The regulatory trajectory of Ant Financial since late 2020, following the suspension of its IPO, illustrates the political-economy risk of aggressive FinTech credit growth in markets where the banking incumbents are state-owned. Bank for International Settlements (2023) reviews the BIS framework for BigTech regulation, which applies with particular force to Ant-style platforms that combine payments, deposits, credit, and e-commerce.
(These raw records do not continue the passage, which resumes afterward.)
-- ==== Sys2Proof/Decode.lean ====
section
/-! DEFINITION. Words to operations and back, from the formats of 30_encoding.md and the rows of spec/opcode_table.json.
`decode` is total: it refuses (`none`) every word that no row of its format takes. -/

namespace Sys2Proof

/-! ## Decoding, format by format -/

/-- The width of a format in bits (30_encoding.md R80). -/
def Format.width (f : Format) : Nat :=
  match f with
  | .trace => 16
  | .sampleCl => 16
  | .sampleOl => 16
  | .ev => 12
  | .char => 8
  | .key => 4
  | .csrRead => 8
  | .csrWrite => 8
  | .dstate => 7
  | .busk => 3
  | .mcmd => 2
  | .kpstate => 2
  | .qop => 13

/-- A `BUS` trace word's kind (30_encoding.md R91) selects the operation; kinds 6 and 7 are `BUS_RSVD`. -/
def busInstr (kind : BitVec 3) (data : Byte) : Instr :=
  match kind.toNat with
  | 0 => .busAw data
  | 1 => .busRx data
  | 2 => .busAr data
  | 3 => .busRdnext data
  | 4 => .busStop data
  | 5 => .busErr data
  | _ => .busRsvd (kind.extractLsb' 0 1) data

/-- Format `TRACE` (R90): agent in bits 15:13, operand in bits 12:0; agents 0b100 to 0b110, and operand bits that the agent
lists as zero and that are not, make the word malformed. -/
def decodeTrace (w : BitVec 16) : Option Instr :=
  match (w.extractLsb' 13 3).toNat with
  | 0 =>
    if w.extractLsb' 10 3 = 0 then
      some (.tick (w.getLsbD 9) (w.getLsbD 8) (w.extractLsb' 4 4) (w.extractLsb' 0 4))
    else none
  | 1 => if w.extractLsb' 11 2 = 0 then some (busInstr (w.extractLsb' 8 3) (w.extractLsb' 0 8)) else none
  | 2 => if w.extractLsb' 0 13 = 0 then some .mainDispatch else none
  | 3 => if w.extractLsb' 0 13 = 0 then some .mainEmit else none
  | 7 => if w.extractLsb' 0 13 = 0 then some .reset else none
  | _ => none

/-- The row `DB_SAMPLE[CL]` or `DB_SAMPLE[OL]`: bit `pos` of a `TICK` word (R90, R121); the other operand bits of that word
belong to the other processes. -/
def decodeSample (pos : Nat) (mk : Level → Instr) (w : BitVec 16) : Option Instr :=
  if w.extractLsb' 10 6 = 0 then some (mk (w.getLsbD pos)) else none

/-- Format `EV` (R82 to R84): type in bits 11:8, data in bits 7:0. -/
def decodeEv (w : BitVec 16) : Option Instr :=
  let data : Byte := w.extractLsb' 0 8
  match (w.extractLsb' 8 8).toNat with
  | 0x0 => some (.evReserved0 data)
  | 0x1 => some (.closedLimitPressed data)
  | 0x2 => some (.closedLimitReleased data)
  | 0x3 => some (.openLimitPressed data)
  | 0x4 => some (.openLimitReleased data)
  | 0x5 => some (.keypadNewKey data)
  | 0x6 => some (.actuateDoor data)
  | 0x7 => some (.startDoor data)
  | 0x8 => some (.stopDoor data)
  | 0x9 => some (.evReserved9 data)
  | 0xA => some (.evReservedAB 0 data)
  | 0xB => some (.evReservedAB 1 data)
  | 0xC => some (.evReservedCF 0 data)
  | 0xD => some (.evReservedCF 1 data)
  | 0xE => some (.evReservedCF 2 data)
  | 0xF => some (.evReservedCF 3 data)
  | _ => none

/-- Format `CHAR` (R88), classified as 47_access_code_validator.md R200 classifies it. -/
def decodeChar (w : BitVec 16) : Option Instr :=
  if w.extractLsb' 8 8 ≠ 0 then none
  else if w.extractLsb' 3 5 = 0b00110#5 then some (.keyDigit0to7 (w.extractLsb' 0 3))
  else if w.extractLsb' 1 7 = 0b0011100#7 then some (.keyDigit8to9 (w.extractLsb' 0 1))
  else if w.extractLsb' 0 8 = 0x23#8 then some .keyTerminator
  else some (.keyOther (w.extractLsb' 0 8))

/-- Format `KEY` (R89): all sixteen key indices. -/
def decodeKey (w : BitVec 16) : Option Instr :=
  match w.toNat with
  | 0 => some .keymap0
  | 1 => some .keymap1
  | 2 => some .keymap2
  | 3 => some .keymap3
  | 4 => some .keymap4
  | 5 => some .keymap5
  | 6 => some .keymap6
  | 7 => some .keymap7
  | 8 => some .keymap8
  | 9 => some .keymap9
  | 10 => some .keymap10
  | 11 => some .keymap11
  | 12 => some .keymap12
  | 13 => some .keymap13
  | 14 => some .keymap14
  | 15 => some .keymap15
  | _ => none

/-- Format `CSR`, the byte of a read (R85): bit 7 is always 0 in it. -/
def decodeCsrRead (w : BitVec 16) : Option Instr :=
  if w.extractLsb' 7 9 = 0 then some (.csrRdStatus (w.extractLsb' 0 7)) else none

/-- Format `CSR`, the command byte of a write (R85): bit 7 is the command, bits 6:0 are ignored. -/
def decodeCsrWrite (w : BitVec 16) : Option Instr :=
  if w.extractLsb' 8 8 ≠ 0 then none
  else if w.getLsbD 7 then some (.csrWrActuate (w.extractLsb' 0 7))
  else some (.csrWrNop (w.extractLsb' 0 7))

/-- Format `DSTATE` (R86, R87). -/
def decodeDstate (w : BitVec 16) : Option Instr :=
  if w.extractLsb' 7 9 ≠ 0 then none
  else
    match (w.extractLsb' 0 7).toNat with
    | 0x00 => some .dsClosed
    | 0x01 => some .dsClosingStopped
    | 0x02 => some .dsOpen
    | 0x03 => some .dsOpeningStopped
    | 0x04 => some .dsOpening
    | 0x05 => some .dsClosing
    | 0x7F => some .dsInvalid
    | _ => some (.dsReserved (w.extractLsb' 0 7))

/-- Format `BUSK` (R91). -/
def decodeBusk (w : BitVec 16) : Option Instr :=
  match w.toNat with
  | 0 => some .kindAw
  | 1 => some .kindRx
  | 2 => some .kindAr
  | 3 => some .kindRdnext
  | 4 => some .kindStop
  | 5 => some .kindErr
  | 6 => some (.kindRsvd 0)
  | 7 => some (.kindRsvd 1)
  | _ => none

/-- Format `MCMD` (R93). -/
def decodeMcmd (w : BitVec 16) : Option Instr :=
  match w.toNat with
  | 0 => some .mStop
  | 1 => some .mStartOpen
  | 2 => some .mStartClose
  | 3 => some .mcmdReserved
  | _ => none

/-- Format `KPSTATE` (R94). -/
def decodeKpstate (w : BitVec 16) : Option Instr :=
  match w.toNat with
  | 0 => some .kpIdle
  | 1 => some .kpWait
  | 2 => some .kpScan
  | 3 => some .kpRelease
  | _ => none

/-- Format `QOP` (R95): bit 12 is the operation, bits 11:0 the event of an enqueue. -/
def decodeQop (w : BitVec 16) : Option Instr :=
  if w.extractLsb' 13 3 ≠ 0 then none
  else if w.getLsbD 12 then some (.qEnq (w.extractLsb' 0 12))
  else some (.qDeq (w.extractLsb' 0 12))

/-- The operation that a word of a format is, or `none` where no row of the format takes it. -/
def decode (f : Format) (w : BitVec 16) : Option Instr :=
  match f with
  | .trace => decodeTrace w
  | .sampleCl => decodeSample 9 .dbSampleCl w
  | .sampleOl => decodeSample 8 .dbSampleOl w
  | .ev => decodeEv w
  | .char => decodeChar w
  | .key => decodeKey w
  | .csrRead => decodeCsrRead w
  | .csrWrite => decodeCsrWrite w
  | .dstate => decodeDstate w
  | .busk => decodeBusk w
  | .mcmd => decodeMcmd w
  | .kpstate => decodeKpstate w
  | .qop => decodeQop w

/-! ## Encoding -/

/-- One bit as a bit vector. -/
def bit (b : Bool) : BitVec 1 := BitVec.ofBool b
35.9 Market structure: Vietnam, Indonesia, Kenya

Three markets span the range of emerging-market digital credit. Kenya is the founding case and the most mature. Indonesia is the largest by absolute FinTech credit volume in Southeast Asia. Vietnam is a rapid follower that has moved from near-zero FinTech credit in 2017 to a significant share of retail lending in the 2020s.

35.9.1 Kenya

Kenya has 69 percent mobile-money penetration among adults (Demirgüç-Kunt et al., 2022), the highest in the world. M-PESA’s agent network is the transaction backbone; Safaricom’s lending partnerships (M-Shwari, Fuliza, KCB M-PESA) have served over 25 million unique borrowers. The GSMA (2023) report documents continued double-digit growth in active mobile-money accounts and transaction volumes.
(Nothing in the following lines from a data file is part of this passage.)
-- ==== Sys2Proof/Machine/Dispatch.lean ====
section
/-! DEFINITION. One arm per row of spec/opcode_table.json, each one direct call of the row's meaning. -/

namespace Sys2Proof.Machine

def exec (i : Instr) (s : State) : Host.Outcome State Fault Refusal :=
  match i with
  | .tick cl ol sense scan => Sys2Proof.Machine.execTick cl ol sense scan s
  | .dbSampleCl l => Sys2Proof.Machine.execDbSampleCl l s
  | .dbSampleOl l => Sys2Proof.Machine.execDbSampleOl l s
  | .busAw d => Sys2Proof.Machine.execBusAw d s
  | .busRx d => Sys2Proof.Machine.execBusRx d s
  | .busAr d => Sys2Proof.Machine.execBusAr d s
  | .busRdnext d => Sys2Proof.Machine.execBusRdnext d s
  | .busStop d => Sys2Proof.Machine.execBusStop d s
  | .busErr d => Sys2Proof.Machine.execBusErr d s
  | .busRsvd k d => Sys2Proof.Machine.execBusRsvd k d s
  | .mainDispatch => Sys2Proof.Machine.execMainDispatch s
  | .mainEmit => Sys2Proof.Machine.execMainEmit s
  | .reset => Sys2Proof.Machine.execReset s
  | .closedLimitPressed d => Sys2Proof.Machine.execClosedLimitPressed d s
  | .closedLimitReleased d => Sys2Proof.Machine.execClosedLimitReleased d s
  | .openLimitPressed d => Sys2Proof.Machine.execOpenLimitPressed d s
  | .openLimitReleased d => Sys2Proof.Machine.execOpenLimitReleased d s
  | .keypadNewKey d => Sys2Proof.Machine.execKeypadNewKey d s
  | .actuateDoor d => Sys2Proof.Machine.execActuateDoor d s
  | .startDoor d => Sys2Proof.Machine.execStartDoor d s
  | .stopDoor d => Sys2Proof.Machine.execStopDoor d s
  | .evReserved0 d => Sys2Proof.Machine.execEvReserved0 d s
  | .evReserved9 d => Sys2Proof.Machine.execEvReserved9 d s
  | .evReservedAB k d => Sys2Proof.Machine.execEvReservedAB k d s
  | .evReservedCF k d => Sys2Proof.Machine.execEvReservedCF k d s
  | .keyDigit0to7 k => Sys2Proof.Machine.execKeyDigit0to7 k s
  | .keyDigit8to9 k => Sys2Proof.Machine.execKeyDigit8to9 k s
  | .keyTerminator => Sys2Proof.Machine.execKeyTerminator s
  | .keyOther ch => Sys2Proof.Machine.execKeyOther ch s
  | .keymap0 => Sys2Proof.Machine.execKeymap0 s
  | .keymap1 => Sys2Proof.Machine.execKeymap1 s
  | .keymap2 => Sys2Proof.Machine.execKeymap2 s
  | .keymap3 => Sys2Proof.Machine.execKeymap3 s
  | .keymap4 => Sys2Proof.Machine.execKeymap4 s
  | .keymap5 => Sys2Proof.Machine.execKeymap5 s
  | .keymap6 => Sys2Proof.Machine.execKeymap6 s
  | .keymap7 => Sys2Proof.Machine.execKeymap7 s
  | .keymap8 => Sys2Proof.Machine.execKeymap8 s
  | .keymap9 => Sys2Proof.Machine.execKeymap9 s
  | .keymap10 => Sys2Proof.Machine.execKeymap10 s
  | .keymap11 => Sys2Proof.Machine.execKeymap11 s
  | .keymap12 => Sys2Proof.Machine.execKeymap12 s
  | .keymap13 => Sys2Proof.Machine.execKeymap13 s
  | .keymap14 => Sys2Proof.Machine.execKeymap14 s
  | .keymap15 => Sys2Proof.Machine.execKeymap15 s
  | .csrRdStatus x => Sys2Proof.Machine.execCsrRdStatus x s
  | .csrWrActuate x => Sys2Proof.Machine.execCsrWrActuate x s
  | .csrWrNop x => Sys2Proof.Machine.execCsrWrNop x s
  | .dsClosed => Sys2Proof.Machine.execDsClosed s
  | .dsClosingStopped => Sys2Proof.Machine.execDsClosingStopped s
  | .dsOpen => Sys2Proof.Machine.execDsOpen s
  | .dsOpeningStopped => Sys2Proof.Machine.execDsOpeningStopped s
  | .dsOpening => Sys2Proof.Machine.execDsOpening s
  | .dsClosing => Sys2Proof.Machine.execDsClosing s
  | .dsInvalid => Sys2Proof.Machine.execDsInvalid s
  | .dsReserved c => Sys2Proof.Machine.execDsReserved c s
  | .kindAw => Sys2Proof.Machine.execKindAw s
  | .kindRx => Sys2Proof.Machine.execKindRx s
  | .kindAr => Sys2Proof.Machine.execKindAr s
  | .kindRdnext => Sys2Proof.Machine.execKindRdnext s
  | .kindStop => Sys2Proof.Machine.execKindStop s
  | .kindErr => Sys2Proof.Machine.execKindErr s
  | .kindRsvd k => Sys2Proof.Machine.execKindRsvd k s
  | .mStop => Sys2Proof.Machine.execMStop s
  | .mStartOpen => Sys2Proof.Machine.execMStartOpen s
  | .mStartClose => Sys2Proof.Machine.execMStartClose s
  | .mcmdReserved => Sys2Proof.Machine.execMcmdReserved s
  | .kpIdle => Sys2Proof.Machine.execKpIdle s
  | .kpWait => Sys2Proof.Machine.execKpWait s
  | .kpScan => Sys2Proof.Machine.execKpScan s
  | .kpRelease => Sys2Proof.Machine.execKpRelease s
  | .qEnq e => Sys2Proof.Machine.execQEnq e s
  | .qDeq x => Sys2Proof.Machine.execQDeq x s

end Sys2Proof.Machine
end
The regulatory environment tightened decisively in 2022 with the Central Bank of Kenya Digital Credit Providers Regulations (Central Bank of Kenya, 2022). Licensing is required, APR disclosure is mandatory, debt-collection practices are constrained, and positive credit reporting is required. A number of unlicensed providers exited the market in 2022 and 2023.

35.9.2 Indonesia

Indonesia has a population of 275 million, around 220 million adults, and around 49 percent account ownership in 2021 (Demirgüç-Kunt et al., 2022). The Indonesian FinTech market is dominated by P2P lending platforms regulated by the Otoritas Jasa Keuangan (OJK) under Regulation POJK 10/2022 (Otoritas Jasa Keuangan, 2022), and by digital-wallet providers (GoPay, OVO, DANA, LinkAja). Cumulative P2P loan disbursements passed IDR 700 trillion by 2023.

The risk profile is different from Kenya’s. Indonesian FinTech lending splits into productive lending (to MSMEs, typically 3- to 12-month terms) and consumer lending (shorter, high-APR). Default rates on consumer products have run materially higher than on productive products, and the OJK has progressively tightened consumer-protection rules since 2021. Asian Development Bank (2023) provides the regional comparative view across Southeast Asia.

35.9.3 Vietnam

Vietnam has around 70 percent bank-account ownership and a rapidly growing FinTech credit segment, driven by platforms like MoMo, ZaloPay, and VNPay and by banking incumbents’ digital subsidiaries. The State Bank of Vietnam issued Decree 94/2025/ND-CP (State Bank of Vietnam, 2024), which establishes a regulatory sandbox for FinTech activities in the banking sector. The sandbox is narrowly scoped (peer-to-peer lending, credit scoring, and open API services) and includes data-protection requirements aligned with the 2023 Personal Data Protection Decree.

Scoring model practice in Vietnam has converged toward hybrid bureau-plus-transactional models, similar to the Chinese approach. Bureau coverage through the CIC (Credit Information Center of the State Bank of Vietnam) is around 70 percent of formal-sector adults, which is enough to support ensemble models with bureau as a base. Bank lending in Vietnam is sensitive to macroeconomic uncertainty, a feature that carries through to digital credit portfolios when funding comes from bank balance sheets.

35.9.4 Comparative table

Show code
markets = pd.DataFrame([
    {"market": "Kenya",
     "pop_adults_m": 30,
     "account_pct": 79,
     "mobile_money_pct": 69,
     "fintech_license": "DCPR 2022",
     "flagship": "M-PESA, M-Shwari, Tala, Branch"},
    {"market": "Indonesia",
     "pop_adults_m": 200,
     "account_pct": 49,
     "mobile_money_pct": 26,
     "fintech_license": "POJK 10/2022",
     "flagship": "GoPay, OVO, DANA, LinkAja, P2P cohort"},
    {"market": "Vietnam",
     "pop_adults_m": 75,
     "account_pct": 60,
     "mobile_money_pct": 19,
     "fintech_license": "Decree 94/2025",
     "flagship": "MoMo, ZaloPay, VNPay, bank subsidiaries"},
])
markets
market pop_adults_m account_pct mobile_money_pct fintech_license flagship
0 Kenya 30 79 69 DCPR 2022 M-PESA, M-Shwari, Tala, Branch
1 Indonesia 200 49 26 POJK 10/2022 GoPay, OVO, DANA, LinkAja, P2P cohort
2 Vietnam 75 60 19 Decree 94/2025 MoMo, ZaloPay, VNPay, bank subsidiaries

The market-structure numbers above are rounded from public Global Findex and central bank disclosures. They are approximate and move quickly; the point is the shape of the three markets, not the decimal.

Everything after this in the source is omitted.